This year provided what will surely become one of my favorite holiday movie moments. While thousands already cherish "It's a Wonderful Life" around the family fire place (television), seeing it on the big screen is something completely different. The Tattered Cover Bookstore in Denver held a free screening at the posh Denver Film Center, new digs of the Denver Film Society .

My own mother is no exception to the spell of "It's a Wonderful Life." We watch the film every Christmas, either as intentional tradition or by circumstance of its holiday broadcast. The film is very much a part of our ingrained sensibility in capturing the meaning of Christmas beyond the mall.

This is why it was such a treat to share this big screen experience with my parents. It was akin to seeing your favorite family slideshow projected at the cinema. In a sense, many who celebrate Christmas are all part of Frank Capra's family. Every year he gives us the gift of remembering that family, gratitude, and sticking it to the bank are essential values. Needless to say, seeing George Bailey take on Mr. Potter held a special relevance this year.

To see every cinematic inch of Jimmy Stewart's performance as George Bailey gave completely new life to the film for me. It was something my parents and I discussed enthusiastically after the screening. We reveled in what truly is the soul of "It's a Wonderful Life": Jimmy Stewart.
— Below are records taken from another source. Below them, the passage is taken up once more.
-- ==== Sys2Proof/Laws/Events.lean ====
section
/-! SUPPORT. Laws/Events.lean: how a statement about a packet or a command follows from one about its body. -/

namespace Sys2Proof.Machine

open Sys2Proof

theorem packet_runs {i : Nat → Instr} {ty fl : Nat} {body : Nat → State → Queue → List Byte → State} {cond e}
    (hi : ∀ qi s, exec (i qi) s = .next (withPacket s qi ty fl (body qi)))
    (hfl : (ty = 1 ∧ fl = 0) ∨ (ty ≠ 1 ∧ fl < 2))
    (hb : ∀ s qi q l, cond s qi q l → body qi s q l = e s qi q l) : Packets i ty fl cond e := by
  intro s qi c q l h hc
  obtain ⟨h1, h2, h3, h4, h5, h6, h7, h8, h9, h10, h11, h12, h13⟩ := h
  subst h1
  rw [hi]
  unfold withPacket
  simp only [h2, h3, h4, h6, h7, h9, h10, h11, h13, Bool.not_true, Bool.false_or]
  have hlim : natAt l 1 1 < flagLimit ty := by
    simp only [packetOk, h11, Bool.and_eq_true, decide_eq_true_eq] at h10; exact h10.1.1.1.2
  have hk : ¬(ty ≠ ty ∨ natAt l 1 1 / 2 * 2 + (if ty = 1 then 0 else natAt l 1 1 % 2) ≠ fl) := by
    have : flagLimit ty ≤ 2 := by unfold flagLimit; split <;> omega
    rcases hfl with ⟨rfl, rfl⟩ | ⟨hne, hf⟩
    · simp; omega
    · have : natAt l 1 1 = fl := by rcases h12 with h | h; exact absurd h hne; exact h
      simp only [hne, if_false]; omega
  have h5' : ((getQueue s qi).unread == 0) = false := by simp [h5]
  simp only [Ctx.goesOn, Bool.and_eq_true, beq_iff_eq, Option.isNone_iff_eq_none] at h8
  simp only [h5', if_neg hk, hb _ _ _ _ hc, h8]; rfl

theorem command_runs {i : Fn → Request → Instr} {code used : Nat} {pf : Bool} {body : State → Fn → List Byte → Cmdo} {cond e res}
    (hi : ∀ fn req s, exec (i fn req) s = .next (command s fn req code used pf (body s fn)))
    (hb : ∀ s fn l, cond s fn l → body s fn l = .done (e s l) (res s l)) : Commands i code used pf cond e res := by
  intro s fn req ⟨h1, hd, h2, h3, h4, h5, h6, h7⟩ hc
  rw [hi]
  unfold command admitted
  have h5' : (pf && fn != Fn.pf) = false := by cases pf <;> simp_all
  simp [h1, hd, h2, h3, h4, h5', h6, h7, hb _ _ _ hc]
theorem command_fails {i : Fn → Request → Instr} {code used : Nat} {pf : Bool} {body : State → Fn → List Byte → Cmdo} {cond st}
    (hi : ∀ fn req s, exec (i fn req) s = .next (command s fn req code used pf (body s fn)))
    (hb : ∀ s fn l, cond s fn l → body s fn l = .fail st) : CommandFails i code used pf cond st := by
  intro s fn req ⟨h1, hd, h2, h3, h4, h5, h6, h7⟩ hc
  rw [hi]
  unfold command admitted
  have h5' : (pf && fn != Fn.pf) = false := by cases pf <;> simp_all
  simp [h1, hd, h2, h3, h4, h5', h6, h7, hb _ _ _ hc]
theorem owned_ok {s : State} {fn : Fn} {id : Nat} {c : Ctx} {f} (h : getCtx s id = some c) (h2 : c.owner = fn) : owned s fn id f = f c := by
  simp [owned, h, h2]
theorem param_runs {i : Fn → Request → Instr} {n : Nat} {ok : Nat → Bool} {set : State → Nat → Cmdo} {c : State → Nat → Prop} {e : State → Nat → State}
    (hi : ∀ fn req s, exec (i fn req) s = .next (setParam s fn req n ok (set s)))
    (hb : ∀ s v, c s v → ok v = true ∧ set s v = .done (e s v) []) : 
    Commands i 0x0D 0x18 true (fun s _ l => natAt l 8 8 = n ∧ c s (natAt l 0x10 8)) (fun s l => e s (natAt l 0x10 8)) (fun _ _ => []) := by
  intro s fn req ⟨h1, hd, h2, h3, h4, h5, h6, h7⟩ hc
  rw [hi]
  obtain ⟨a, b⟩ := hb s _ hc.2
  unfold setParam command admitted
  have h5' : (fn != Fn.pf) = false := by simp_all
  simp [h1, hd, h2, h3, h4, h5', h6, h7, hc.1, a, b]

end Sys2Proof.Machine
end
There was also the benefit of having the sagacious Howie Movshovitz discuss the film and Stewart's brilliant performance. Movshovitz somewhat dimmed the light that glows from the film, expressing that it is a dark story, albeit one with a happy ending. Although this didn't detract from the film's gravitas, it only increased the volume of its presence. All great Christmas stories journey into dark places, thus making the light of the holiday that much brighter. Movshovitz proved to me that the film is worth a deeper look than I had casually given it all these years. It deserves an equally critical viewing as much as it merits praise as an American Classic.

The screening was on cold December night; we stood eagerly in line with hundreds more wanting to revisit the film or perhaps see it for the first time. Surely it seemed odd that hundreds would turn out for a film seen annually. Yet, this was just testament to the power of cinema at the theater and wanting to experience stories larger than life on a screen that fits. My parents have given me a wonderful life and it seemed fitting to embrace that in the larger than life lesson of Frank Capra's "It's a Wonderful Life."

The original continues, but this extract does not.